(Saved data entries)
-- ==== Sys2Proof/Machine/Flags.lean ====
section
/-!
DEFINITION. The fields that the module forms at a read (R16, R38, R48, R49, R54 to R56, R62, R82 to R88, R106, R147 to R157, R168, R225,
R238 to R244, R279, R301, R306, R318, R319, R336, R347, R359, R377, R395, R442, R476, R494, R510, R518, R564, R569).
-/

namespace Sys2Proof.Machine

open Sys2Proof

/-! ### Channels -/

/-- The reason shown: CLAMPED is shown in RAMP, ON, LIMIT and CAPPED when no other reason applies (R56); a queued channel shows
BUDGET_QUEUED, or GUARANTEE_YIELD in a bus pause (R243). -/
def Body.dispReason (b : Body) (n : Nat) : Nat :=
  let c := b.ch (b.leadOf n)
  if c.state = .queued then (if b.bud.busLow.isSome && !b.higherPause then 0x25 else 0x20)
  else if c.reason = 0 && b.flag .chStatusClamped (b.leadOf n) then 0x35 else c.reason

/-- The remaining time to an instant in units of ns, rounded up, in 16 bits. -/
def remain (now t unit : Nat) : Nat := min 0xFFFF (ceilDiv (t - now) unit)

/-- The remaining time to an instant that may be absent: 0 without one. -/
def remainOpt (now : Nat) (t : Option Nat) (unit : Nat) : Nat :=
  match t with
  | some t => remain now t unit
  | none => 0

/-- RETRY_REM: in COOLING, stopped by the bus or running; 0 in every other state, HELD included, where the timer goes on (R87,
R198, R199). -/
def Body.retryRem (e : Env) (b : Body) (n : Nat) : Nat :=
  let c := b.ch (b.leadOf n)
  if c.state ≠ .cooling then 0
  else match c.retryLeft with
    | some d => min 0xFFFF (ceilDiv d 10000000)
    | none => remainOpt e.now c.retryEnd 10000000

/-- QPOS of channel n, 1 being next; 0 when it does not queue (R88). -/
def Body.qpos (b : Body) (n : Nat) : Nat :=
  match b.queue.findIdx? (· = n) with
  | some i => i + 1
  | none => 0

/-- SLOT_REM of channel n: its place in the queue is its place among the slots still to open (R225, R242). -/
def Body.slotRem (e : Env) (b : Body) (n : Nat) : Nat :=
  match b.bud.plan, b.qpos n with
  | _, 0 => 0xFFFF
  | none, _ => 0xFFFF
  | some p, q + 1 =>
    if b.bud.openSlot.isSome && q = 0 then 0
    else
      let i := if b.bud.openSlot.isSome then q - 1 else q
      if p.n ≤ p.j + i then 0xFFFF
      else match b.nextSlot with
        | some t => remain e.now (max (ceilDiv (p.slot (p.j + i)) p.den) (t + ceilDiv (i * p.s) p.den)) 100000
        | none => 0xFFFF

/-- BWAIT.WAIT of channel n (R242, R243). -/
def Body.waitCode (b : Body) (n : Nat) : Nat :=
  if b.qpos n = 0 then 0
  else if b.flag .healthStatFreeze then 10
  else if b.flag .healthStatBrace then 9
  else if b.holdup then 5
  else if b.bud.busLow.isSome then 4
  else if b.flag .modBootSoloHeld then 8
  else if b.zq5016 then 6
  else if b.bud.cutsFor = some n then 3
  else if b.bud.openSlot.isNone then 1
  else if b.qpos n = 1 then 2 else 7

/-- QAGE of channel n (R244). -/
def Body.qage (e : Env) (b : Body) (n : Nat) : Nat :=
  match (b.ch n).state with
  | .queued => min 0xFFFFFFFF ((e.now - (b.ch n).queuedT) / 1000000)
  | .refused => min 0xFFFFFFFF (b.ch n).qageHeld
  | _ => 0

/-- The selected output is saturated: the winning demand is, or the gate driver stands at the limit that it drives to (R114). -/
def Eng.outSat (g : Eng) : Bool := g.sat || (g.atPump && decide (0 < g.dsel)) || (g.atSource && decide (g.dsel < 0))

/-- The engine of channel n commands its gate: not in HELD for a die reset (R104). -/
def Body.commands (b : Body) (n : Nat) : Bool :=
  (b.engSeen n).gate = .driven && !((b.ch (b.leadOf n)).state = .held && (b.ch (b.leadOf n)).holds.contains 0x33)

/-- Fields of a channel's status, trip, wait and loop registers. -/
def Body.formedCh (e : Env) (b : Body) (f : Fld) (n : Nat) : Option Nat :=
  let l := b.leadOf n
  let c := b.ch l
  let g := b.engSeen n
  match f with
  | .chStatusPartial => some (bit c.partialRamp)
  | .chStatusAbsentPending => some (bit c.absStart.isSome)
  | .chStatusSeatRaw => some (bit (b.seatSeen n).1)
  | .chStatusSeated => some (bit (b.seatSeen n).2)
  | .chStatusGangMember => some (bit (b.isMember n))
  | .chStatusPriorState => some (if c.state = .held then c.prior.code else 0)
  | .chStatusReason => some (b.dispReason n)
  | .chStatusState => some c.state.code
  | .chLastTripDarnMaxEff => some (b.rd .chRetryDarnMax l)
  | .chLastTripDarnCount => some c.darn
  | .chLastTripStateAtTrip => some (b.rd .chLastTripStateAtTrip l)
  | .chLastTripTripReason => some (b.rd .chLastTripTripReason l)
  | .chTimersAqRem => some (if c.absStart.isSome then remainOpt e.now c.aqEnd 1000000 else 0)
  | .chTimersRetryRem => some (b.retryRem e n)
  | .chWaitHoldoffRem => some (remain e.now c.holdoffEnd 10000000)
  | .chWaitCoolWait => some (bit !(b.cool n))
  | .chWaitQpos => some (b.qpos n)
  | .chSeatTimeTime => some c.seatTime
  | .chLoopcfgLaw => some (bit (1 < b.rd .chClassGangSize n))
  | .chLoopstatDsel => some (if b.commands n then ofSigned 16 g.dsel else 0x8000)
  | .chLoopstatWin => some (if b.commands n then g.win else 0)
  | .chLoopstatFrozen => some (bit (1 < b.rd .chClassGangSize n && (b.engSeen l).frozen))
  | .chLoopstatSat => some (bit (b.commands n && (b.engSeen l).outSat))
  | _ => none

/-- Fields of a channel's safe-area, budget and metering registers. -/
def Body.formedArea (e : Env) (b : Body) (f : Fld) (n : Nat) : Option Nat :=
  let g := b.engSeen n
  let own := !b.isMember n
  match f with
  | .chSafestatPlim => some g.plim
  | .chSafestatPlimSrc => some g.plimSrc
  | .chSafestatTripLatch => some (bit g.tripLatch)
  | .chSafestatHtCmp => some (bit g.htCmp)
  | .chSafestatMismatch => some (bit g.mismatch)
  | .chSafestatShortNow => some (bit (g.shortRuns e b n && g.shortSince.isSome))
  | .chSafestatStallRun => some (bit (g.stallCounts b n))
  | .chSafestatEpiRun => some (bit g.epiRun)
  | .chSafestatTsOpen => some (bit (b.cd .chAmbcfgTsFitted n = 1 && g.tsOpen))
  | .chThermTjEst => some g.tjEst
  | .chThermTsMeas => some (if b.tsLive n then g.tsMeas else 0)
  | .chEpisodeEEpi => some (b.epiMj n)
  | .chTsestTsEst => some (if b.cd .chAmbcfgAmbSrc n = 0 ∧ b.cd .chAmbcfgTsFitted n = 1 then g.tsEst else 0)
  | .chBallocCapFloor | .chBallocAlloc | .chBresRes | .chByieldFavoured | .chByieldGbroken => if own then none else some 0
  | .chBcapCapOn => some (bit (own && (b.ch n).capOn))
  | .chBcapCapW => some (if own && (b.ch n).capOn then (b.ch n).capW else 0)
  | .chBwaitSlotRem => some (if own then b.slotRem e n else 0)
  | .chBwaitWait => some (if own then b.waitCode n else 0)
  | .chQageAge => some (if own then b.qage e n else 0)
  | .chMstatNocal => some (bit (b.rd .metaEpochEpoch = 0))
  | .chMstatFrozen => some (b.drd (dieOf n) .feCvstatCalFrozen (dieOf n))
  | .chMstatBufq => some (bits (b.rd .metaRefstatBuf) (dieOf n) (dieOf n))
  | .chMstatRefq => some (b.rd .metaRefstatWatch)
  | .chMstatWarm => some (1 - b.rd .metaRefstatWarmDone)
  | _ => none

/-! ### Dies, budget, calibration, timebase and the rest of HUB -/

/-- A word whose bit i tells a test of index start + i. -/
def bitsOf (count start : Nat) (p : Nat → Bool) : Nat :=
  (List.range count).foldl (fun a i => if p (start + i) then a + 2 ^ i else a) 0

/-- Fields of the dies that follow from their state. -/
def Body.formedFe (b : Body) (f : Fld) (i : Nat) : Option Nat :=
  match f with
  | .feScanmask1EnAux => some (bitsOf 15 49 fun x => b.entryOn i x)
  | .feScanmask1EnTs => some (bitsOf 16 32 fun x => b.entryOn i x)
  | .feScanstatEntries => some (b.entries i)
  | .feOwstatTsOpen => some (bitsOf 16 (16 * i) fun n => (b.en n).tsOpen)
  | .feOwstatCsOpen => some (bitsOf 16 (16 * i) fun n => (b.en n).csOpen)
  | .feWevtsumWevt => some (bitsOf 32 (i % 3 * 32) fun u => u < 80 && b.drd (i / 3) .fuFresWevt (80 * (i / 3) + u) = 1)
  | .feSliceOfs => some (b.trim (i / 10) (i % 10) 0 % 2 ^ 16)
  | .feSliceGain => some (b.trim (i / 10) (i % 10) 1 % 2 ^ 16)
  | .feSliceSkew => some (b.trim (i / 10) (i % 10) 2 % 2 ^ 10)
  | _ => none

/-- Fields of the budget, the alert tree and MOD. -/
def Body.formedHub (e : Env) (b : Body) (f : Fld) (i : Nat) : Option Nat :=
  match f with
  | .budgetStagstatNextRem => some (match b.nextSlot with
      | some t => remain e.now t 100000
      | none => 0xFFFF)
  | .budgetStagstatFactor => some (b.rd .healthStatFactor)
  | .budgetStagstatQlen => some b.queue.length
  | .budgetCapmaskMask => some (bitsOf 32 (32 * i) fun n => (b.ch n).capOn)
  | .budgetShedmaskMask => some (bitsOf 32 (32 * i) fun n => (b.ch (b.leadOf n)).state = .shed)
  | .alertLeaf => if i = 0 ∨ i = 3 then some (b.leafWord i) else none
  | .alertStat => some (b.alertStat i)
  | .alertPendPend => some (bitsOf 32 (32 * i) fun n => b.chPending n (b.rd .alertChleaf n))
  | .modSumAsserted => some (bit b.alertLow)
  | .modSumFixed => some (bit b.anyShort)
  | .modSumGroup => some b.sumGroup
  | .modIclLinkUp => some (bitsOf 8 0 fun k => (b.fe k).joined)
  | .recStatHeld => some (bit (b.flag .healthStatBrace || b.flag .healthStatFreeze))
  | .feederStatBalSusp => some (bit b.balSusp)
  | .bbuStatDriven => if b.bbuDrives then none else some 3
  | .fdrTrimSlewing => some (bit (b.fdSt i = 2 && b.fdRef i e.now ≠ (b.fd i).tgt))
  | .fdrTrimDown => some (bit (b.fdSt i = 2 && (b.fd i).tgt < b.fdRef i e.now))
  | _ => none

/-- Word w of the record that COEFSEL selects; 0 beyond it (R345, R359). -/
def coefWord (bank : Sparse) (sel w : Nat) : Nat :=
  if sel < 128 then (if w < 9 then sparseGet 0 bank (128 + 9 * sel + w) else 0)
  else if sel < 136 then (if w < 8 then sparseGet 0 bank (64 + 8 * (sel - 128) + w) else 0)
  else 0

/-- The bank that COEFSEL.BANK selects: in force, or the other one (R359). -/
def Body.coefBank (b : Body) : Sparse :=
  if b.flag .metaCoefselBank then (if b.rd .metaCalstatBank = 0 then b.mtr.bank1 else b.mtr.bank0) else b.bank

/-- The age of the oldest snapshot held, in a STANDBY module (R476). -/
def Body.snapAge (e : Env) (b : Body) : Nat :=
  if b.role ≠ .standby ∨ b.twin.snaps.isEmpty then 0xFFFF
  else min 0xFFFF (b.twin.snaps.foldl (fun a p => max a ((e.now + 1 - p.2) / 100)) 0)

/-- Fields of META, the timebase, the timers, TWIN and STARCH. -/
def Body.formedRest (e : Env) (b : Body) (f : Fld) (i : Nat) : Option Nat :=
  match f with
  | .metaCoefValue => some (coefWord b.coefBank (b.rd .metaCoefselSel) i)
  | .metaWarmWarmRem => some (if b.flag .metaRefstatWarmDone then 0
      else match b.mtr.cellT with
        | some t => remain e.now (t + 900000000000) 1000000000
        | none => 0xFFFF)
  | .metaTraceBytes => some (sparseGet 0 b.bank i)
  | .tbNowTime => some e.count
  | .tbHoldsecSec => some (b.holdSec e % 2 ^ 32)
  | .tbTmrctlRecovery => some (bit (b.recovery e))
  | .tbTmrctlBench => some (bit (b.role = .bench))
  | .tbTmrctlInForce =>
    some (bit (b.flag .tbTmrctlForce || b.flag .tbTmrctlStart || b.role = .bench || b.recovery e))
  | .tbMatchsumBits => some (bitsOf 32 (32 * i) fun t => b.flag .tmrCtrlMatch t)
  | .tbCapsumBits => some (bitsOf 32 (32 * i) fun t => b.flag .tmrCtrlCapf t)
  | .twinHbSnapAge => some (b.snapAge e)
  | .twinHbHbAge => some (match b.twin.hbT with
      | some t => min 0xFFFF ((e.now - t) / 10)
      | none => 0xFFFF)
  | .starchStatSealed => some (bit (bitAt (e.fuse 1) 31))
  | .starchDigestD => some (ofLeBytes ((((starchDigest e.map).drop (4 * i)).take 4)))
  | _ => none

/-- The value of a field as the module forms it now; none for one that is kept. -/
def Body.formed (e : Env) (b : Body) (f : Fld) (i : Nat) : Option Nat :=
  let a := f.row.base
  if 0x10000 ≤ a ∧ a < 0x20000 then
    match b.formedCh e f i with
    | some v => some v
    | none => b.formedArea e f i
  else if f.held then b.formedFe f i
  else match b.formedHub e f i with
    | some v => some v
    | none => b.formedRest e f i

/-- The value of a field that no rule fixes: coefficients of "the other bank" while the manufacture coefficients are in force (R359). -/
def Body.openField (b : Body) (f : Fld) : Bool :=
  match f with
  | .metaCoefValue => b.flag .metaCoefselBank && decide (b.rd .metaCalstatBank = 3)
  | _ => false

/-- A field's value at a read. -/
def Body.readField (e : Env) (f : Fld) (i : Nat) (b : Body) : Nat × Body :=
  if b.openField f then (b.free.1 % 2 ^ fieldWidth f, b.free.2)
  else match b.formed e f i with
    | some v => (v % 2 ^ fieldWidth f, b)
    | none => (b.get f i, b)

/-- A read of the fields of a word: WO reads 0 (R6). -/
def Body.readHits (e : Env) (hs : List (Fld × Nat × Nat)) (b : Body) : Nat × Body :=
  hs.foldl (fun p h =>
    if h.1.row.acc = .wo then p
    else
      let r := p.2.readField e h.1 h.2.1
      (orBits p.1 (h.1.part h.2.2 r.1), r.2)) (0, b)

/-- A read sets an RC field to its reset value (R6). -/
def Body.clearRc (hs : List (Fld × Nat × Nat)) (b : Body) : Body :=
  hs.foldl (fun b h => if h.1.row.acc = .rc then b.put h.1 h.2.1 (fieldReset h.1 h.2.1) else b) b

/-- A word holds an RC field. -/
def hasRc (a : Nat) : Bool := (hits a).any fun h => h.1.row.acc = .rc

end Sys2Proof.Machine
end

▶ [PROBLEM TO SOLVE]: Where a line above includes "absStart", copy that line.

▶ [RESULT FOR THIS EXERCISE]:
  | .chStatusAbsentPending => some (bit c.absStart.isSome)
  | .chTimersAqRem => some (if c.absStart.isSome then remainOpt e.now c.aqEnd 1000000 else 0)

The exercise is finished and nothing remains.